O alerta acima, feito em junho de 2022 durante uma audiência pública na Câmara Municipal de Pelotas (RS) e apontado em vídeos nas redes sociais como "profecia" à luz das inundações que já deixaram pelo menos 90 mortos no Rio Grande do Sul, é do ecólogo Marcelo Dutra da Silva, doutor em ciências e professor de Ecologia na Universidade Federal do Rio Grande (FURG).

Na ocasião, durante um debate sobre mudanças climáticas, o pesquisador chamava atenção para o fato de que muitas cidades gaúchas estavam totalmente despreparadas para chuvas extremas: não sabiam quais eram suas áreas de risco, quais regiões eram vulneráveis a inundações, ou quem seriam os primeiros moradores do Estado a serem atingidos pelas águas.

"Não podemos impedir que o evento climático ocorra, nem os próximos, porque eles vão acontecer. Mas dá para sermos mais resilientes a isso? Dá. Talvez se nós já tivéssemos afastado as pessoas das áreas de maior risco.
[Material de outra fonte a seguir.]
theorem State.reloadEnd_kept {T : List Comp} {zz s : State} (hT : [.regs, .icu, .evt, .nw, .pwr, .chans, .mtx, .adc, .bist] ⊆
    T) (k bg : Nat) (hh : Kept T zz s) : Kept T zz (State.reloadEnd s k bg) := by
  unfold State.reloadEnd
  try lift_lets
  repeat' first
    | with_reducible assumption | exact keptSub (by decide) hT
    | (intro s; refine (fun hk : Kept T zz s => ?_) ?_; clear_value s; rotate_left; subst s) | (intro v; try clear_value v)
    | with_reducible apply State.setConv_kept | with_reducible apply State.putFlag_kept
    | with_reducible apply State.convReturn_kept | with_reducible apply State.convFault_kept
    | with_reducible apply State.injStart_kept | with_reducible apply State.regStart_kept
    | with_reducible apply State.adcKick_kept | with_reducible apply Kept.ite
    | fail_if_no_progress (with_reducible refine Kept.upd_adc ?_ (has (by decide) hT)) | split | lift_lets

theorem State.refEnable_kept {T : List Comp} {zz s : State} (hT : [.regs, .adc] ⊆ T) (w : Nat) (hh : Kept T zz s) : Kept T zz
    (State.refEnable s w) := by
  unfold State.refEnable
  try lift_lets
  repeat' first
    | with_reducible assumption | exact keptSub (by decide) hT
    | (intro s; refine (fun hk : Kept T zz s => ?_) ?_; clear_value s; rotate_left; subst s) | (intro v; try clear_value v)
    | with_reducible apply State.wr_kept | with_reducible apply Kept.ite | with_reducible (apply Kept.fold; intro _ _ _)
    | fail_if_no_progress (with_reducible refine Kept.upd_adc ?_ (has (by decide) hT)) | split | lift_lets

theorem State.seqRestart_kept {T : List Comp} {zz s : State} (hT : [.adc] ⊆ T) (old : State) (k : Nat) (hh : Kept T zz s) :
    Kept T zz (State.seqRestart s old k) := by
  unfold State.seqRestart
  repeat' first
    | with_reducible assumption | exact keptSub (by decide) hT | with_reducible apply Kept.ite
    | fail_if_no_progress (with_reducible refine Kept.upd_adc ?_ (has (by decide) hT)) | split

theorem State.boostStart_kept {T : List Comp} {zz s : State} (hT : [.regs, .free, .pins, .chans, .boost, .mtx, .loops, .adc]
    ⊆ T) (hh : Kept T zz s) : Kept T zz (State.boostStart s) := by
  unfold State.boostStart
  try lift_lets
  repeat' first
    | with_reducible assumption | exact keptSub (by decide) hT
    | (intro s; refine (fun hk : Kept T zz s => ?_) ?_; clear_value s; rotate_left; subst s) | (intro v; try clear_value v)
    | with_reducible apply State.gatePeriod_kept | with_reducible apply State.placeBoost_kept
    | with_reducible apply State.boostPass_kept | with_reducible apply State.loopStart_kept
    | with_reducible apply State.setConv_kept | with_reducible apply State.adcKick_kept | with_reducible apply Kept.ite
    | fail_if_no_progress (with_reducible refine Kept.upd_boost ?_ (has (by decide) hT))
    | fail_if_no_progress (with_reducible refine Kept.upd_adc ?_ (has (by decide) hT)) | split | lift_lets

theorem State.setSin_kept {T : List Comp} {zz s : State} (hT : [.sto] ⊆ T) (c : Nat) (x : SafeIn) (hh : Kept T zz s) : Kept T
    zz (State.setSin s c x) := by
  unfold State.setSin
  repeat' first
    | with_reducible assumption | exact keptSub (by decide) hT | with_reducible apply Kept.ite
    | fail_if_no_progress (with_reducible refine Kept.upd_sto ?_ (has (by decide) hT))

theorem State.setSpair_kept {T : List Comp} {zz s : State} (hT : [.sto] ⊆ T) (p : Nat) (x : SafePair) (hh : Kept T zz s) :
    Kept T zz (State.setSpair s p x) := by
  unfold State.setSpair
  repeat' first
    | with_reducible assumption | exact keptSub (by decide) hT | with_reducible apply Kept.ite
    | fail_if_no_progress (with_reducible refine Kept.upd_sto ?_ (has (by decide) hT))

theorem State.setLine_kept {T : List Comp} {zz s : State} (hT : [.sto] ⊆ T) (n : Nat) (x : TpLine) (hh : Kept T zz s) : Kept
    T zz (State.setLine s n x) := by
  unfold State.setLine
  repeat' first
    | with_reducible assumption | exact keptSub (by decide) hT | with_reducible apply Kept.ite
    | fail_if_no_progress (with_reducible refine Kept.upd_sto ?_ (has (by decide) hT))
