-- ==== Sys2Proof/Laws/FramesNet.lean ====
section
/-! SUPPORT. What each operation may write, one lemma per operation: ring, network time, deadlines, interrupts, security, mailbox. -/

-- Proofs elaborated beside each other need more threads than the package's memory limit allows.
set_option Elab.async false
-- One proof script serves many operations, so a step or a name of it may have no use in some.
set_option linter.unusedVariables false
set_option linter.unusedTactic false
set_option linter.unreachableTactic false

namespace Sys2Proof.Machine

theorem State.serviceEnds_kept {T : List Comp} {zz s : State} (hT : [.icu] ⊆ T) (t : Nat) (hh : Kept T zz s) : Kept T zz
    (State.serviceEnds s t) := by
  unfold State.serviceEnds
  try lift_lets
  repeat' first
    | with_reducible assumption | exact keptSub (by decide) hT
    | (intro s; refine (fun hk : Kept T zz s => ?_) ?_; clear_value s; rotate_left; subst s) | (intro v; try clear_value v)
    | with_reducible apply Kept.ite | fail_if_no_progress (with_reducible refine Kept.upd_icu ?_ (has (by decide) hT))
    | split | lift_lets

theorem State.hostDone_kept {T : List Comp} {zz s : State} (hT : [.pins, .icu] ⊆ T) (hh : Kept T zz s) : Kept T zz
    (State.hostDone s) := by
  unfold State.hostDone
  try lift_lets
  repeat' first
    | with_reducible assumption | exact keptSub (by decide) hT
    | (intro s; refine (fun hk : Kept T zz s => ?_) ?_; clear_value s; rotate_left; subst s) | (intro v; try clear_value v)
    | with_reducible apply State.serviceEnds_kept | with_reducible apply Kept.ite
    | fail_if_no_progress (with_reducible refine Kept.upd_pins ?_ (has (by decide) hT))
    | fail_if_no_progress (with_reducible refine Kept.upd_icu ?_ (has (by decide) hT))
    | fail_if_no_progress (refine Kept.updM (T := T) ?_ ?_ rfl rfl rfl rfl rfl; rotate_left; (intro c hc; cases c <;> first | exact rfl | exact absurd (has (by decide) hT) hc))
    | split | lift_lets

theorem State.pendWrite_kept {T : List Comp} {zz s : State} (hT : [.regs, .icu, .nw, .pwr] ⊆ T) (t w : Nat) (x : Word) (hh :
    Kept T zz s) : Kept T zz (State.pendWrite s t w x) := by
  unfold State.pendWrite
  try lift_lets
  repeat' first
    | with_reducible assumption | exact keptSub (by decide) hT
    | (intro s; refine (fun hk : Kept T zz s => ?_) ?_; clear_value s; rotate_left; subst s) | (intro v; try clear_value v)
    | with_reducible apply State.pendSet_kept | with_reducible apply State.refreshIcu_kept
    | with_reducible apply State.nwWake_kept | with_reducible apply Kept.ite | with_reducible (apply Kept.fold; intro _ _ _)

theorem State.pendClear_kept {T : List Comp} {zz s : State} (hT : [.pins, .icu] ⊆ T) (t w : Nat) (x : Word) (hh : Kept T zz
    s) : Kept T zz (State.pendClear s t w x) := by
  unfold State.pendClear
  repeat' first
    | with_reducible assumption | exact keptSub (by decide) hT | with_reducible apply State.hostDone_kept
    | with_reducible apply State.refreshIcu_kept | with_reducible apply State.pendClr_kept

theorem State.maskWrite_kept {T : List Comp} {zz s : State} (hT : [.icu] ⊆ T) (t w : Nat) (x : Word) (on : Bool) (hh : Kept T
    zz s) : Kept T zz (State.maskWrite s t w x on) := by
  unfold State.maskWrite
  try lift_lets
  repeat' first
    | with_reducible assumption | exact keptSub (by decide) hT | (intro v; try clear_value v)
    | with_reducible apply State.refreshIcu_kept | with_reducible apply Kept.ite
    | fail_if_no_progress (with_reducible refine Kept.upd_icu ?_ (has (by decide) hT))

theorem State.acknowledge_kept {T : List Comp} {zz s : State} (hT : [.pins, .icu] ⊆ T) (t : Nat) (hh : Kept T zz s) : Kept T
    zz (State.acknowledge s t) := by
  unfold State.acknowledge
  try lift_lets
  repeat' first
    | with_reducible assumption | exact keptSub (by decide) hT
    | (intro s; refine (fun hk : Kept T zz s => ?_) ?_; clear_value s; rotate_left; subst s) | (intro v; try clear_value v)
    | with_reducible apply State.refreshIcu_kept | with_reducible apply Kept.ite
    | with_reducible (apply Kept.fold; intro _ _ _)
    | fail_if_no_progress (with_reducible refine Kept.upd_pins ?_ (has (by decide) hT))
    | fail_if_no_progress (with_reducible refine Kept.upd_icu ?_ (has (by decide) hT))
    | fail_if_no_progress (refine Kept.updM (T := T) ?_ ?_ rfl rfl rfl rfl rfl; rotate_left; (intro c hc; cases c <;> first | exact rfl | exact absurd (has (by decide) hT) hc))
    | split | lift_lets

theorem State.windowEnds_kept {T : List Comp} {zz s : State} (hT : [.icu] ⊆ T) (t : Nat) (hh : Kept T zz s) : Kept T zz
    (State.windowEnds s t) := by
  unfold State.windowEnds
  repeat' first
    | with_reducible assumption | exact keptSub (by decide) hT | with_reducible apply State.refreshIcu_kept
    | with_reducible apply Kept.ite | fail_if_no_progress (with_reducible refine Kept.upd_icu ?_ (has (by decide) hT))

theorem State.coreWaits_kept {T : List Comp} {zz s : State} (hT : [.icu] ⊆ T) (t : Nat) (hh : Kept T zz s) : Kept T zz
    (State.coreWaits s t) := by
  unfold State.coreWaits
  repeat' first
    | with_reducible assumption | exact keptSub (by decide) hT | with_reducible apply State.windowEnds_kept
    | with_reducible apply Kept.ite | fail_if_no_progress (with_reducible refine Kept.upd_icu ?_ (has (by decide) hT))
    | split

theorem State.eoi_kept {T : List Comp} {zz s : State} (hT : [.icu] ⊆ T) (t : Nat) (wait : Bool) (hh : Kept T zz s) : Kept T
    zz (State.eoi s t wait) := by
  unfold State.eoi
  try lift_lets
  repeat' first
    | with_reducible assumption | exact keptSub (by decide) hT
    | (intro s; refine (fun hk : Kept T zz s => ?_) ?_; clear_value s; rotate_left; subst s) | (intro v; try clear_value v)
    | with_reducible apply State.serviceEnds_kept | with_reducible apply State.refreshIcu_kept
    | with_reducible apply State.coreWaits_kept | with_reducible apply Kept.ite | split | lift_lets

theorem State.sleepLevel_kept {T : List Comp} {zz s : State} (hT : [.pins, .icu] ⊆ T) (high : Bool) (hh : Kept T zz s) : Kept
    T zz (State.sleepLevel s high) := by
  unfold State.sleepLevel
  try lift_lets
  repeat' first
    | with_reducible assumption | exact keptSub (by decide) hT
    | (intro s; refine (fun hk : Kept T zz s => ?_) ?_; clear_value s; rotate_left; subst s) | (intro v; try clear_value v)
    | with_reducible apply State.windowEnds_kept | with_reducible apply State.refreshIcu_kept
    | with_reducible apply Kept.ite | fail_if_no_progress (with_reducible refine Kept.upd_pins ?_ (has (by decide) hT))
    | split | lift_lets

theorem State.eccCorrected_kept {T : List Comp} {zz s : State} (hT : [.icu] ⊆ T) (t : Nat) (hh : Kept T zz s) : Kept T zz
    (State.eccCorrected s t) := by
  unfold State.eccCorrected
  repeat' first
    | with_reducible assumption | exact keptSub (by decide) hT | with_reducible apply Kept.ite
    | fail_if_no_progress (with_reducible refine Kept.upd_icu ?_ (has (by decide) hT)) | split

theorem State.sourceEdge_kept {T : List Comp} {zz s : State} (hT : [.regs, .icu, .nw, .pwr] ⊆ T) (t n : Nat) (hh : Kept T zz
    s) : Kept T zz (State.sourceEdge s t n) := by
  unfold State.sourceEdge
  try lift_lets
  repeat' first
    | with_reducible assumption | exact keptSub (by decide) hT
    | (intro s; refine (fun hk : Kept T zz s => ?_) ?_; clear_value s; rotate_left; subst s) | (intro v; try clear_value v)
    | with_reducible apply State.eccCorrected_kept | with_reducible apply State.raise_kept
    | with_reducible apply State.pendSet_kept | with_reducible apply State.refreshIcu_kept | with_reducible apply Kept.ite
    | split | lift_lets

theorem State.nwstatRead_kept {T : List Comp} {zz s : State} (hT : [.regs] ⊆ T) (hh : Kept T zz s) : Kept T zz
    (State.nwstatRead s) := by
  unfold State.nwstatRead
  repeat' first
    | with_reducible assumption | exact keptSub (by decide) hT | with_reducible apply State.putFlag_kept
É possível saber onde o evento se torna mais grave primeiro", pondera, acrescentando que um planejamento ambiental teria tornado possível, por exemplo, retirar moradores das áreas mais vulneráveis com antecedência.

Diante das cheias devastadoras que atingem o Rio Grande do Sul menos de seis meses após enchentes que destruíram parte da serra gaúcha em novembro do ano passado, o pesquisador defende que, desta vez, a resposta do poder público precisa mudar radicalmente.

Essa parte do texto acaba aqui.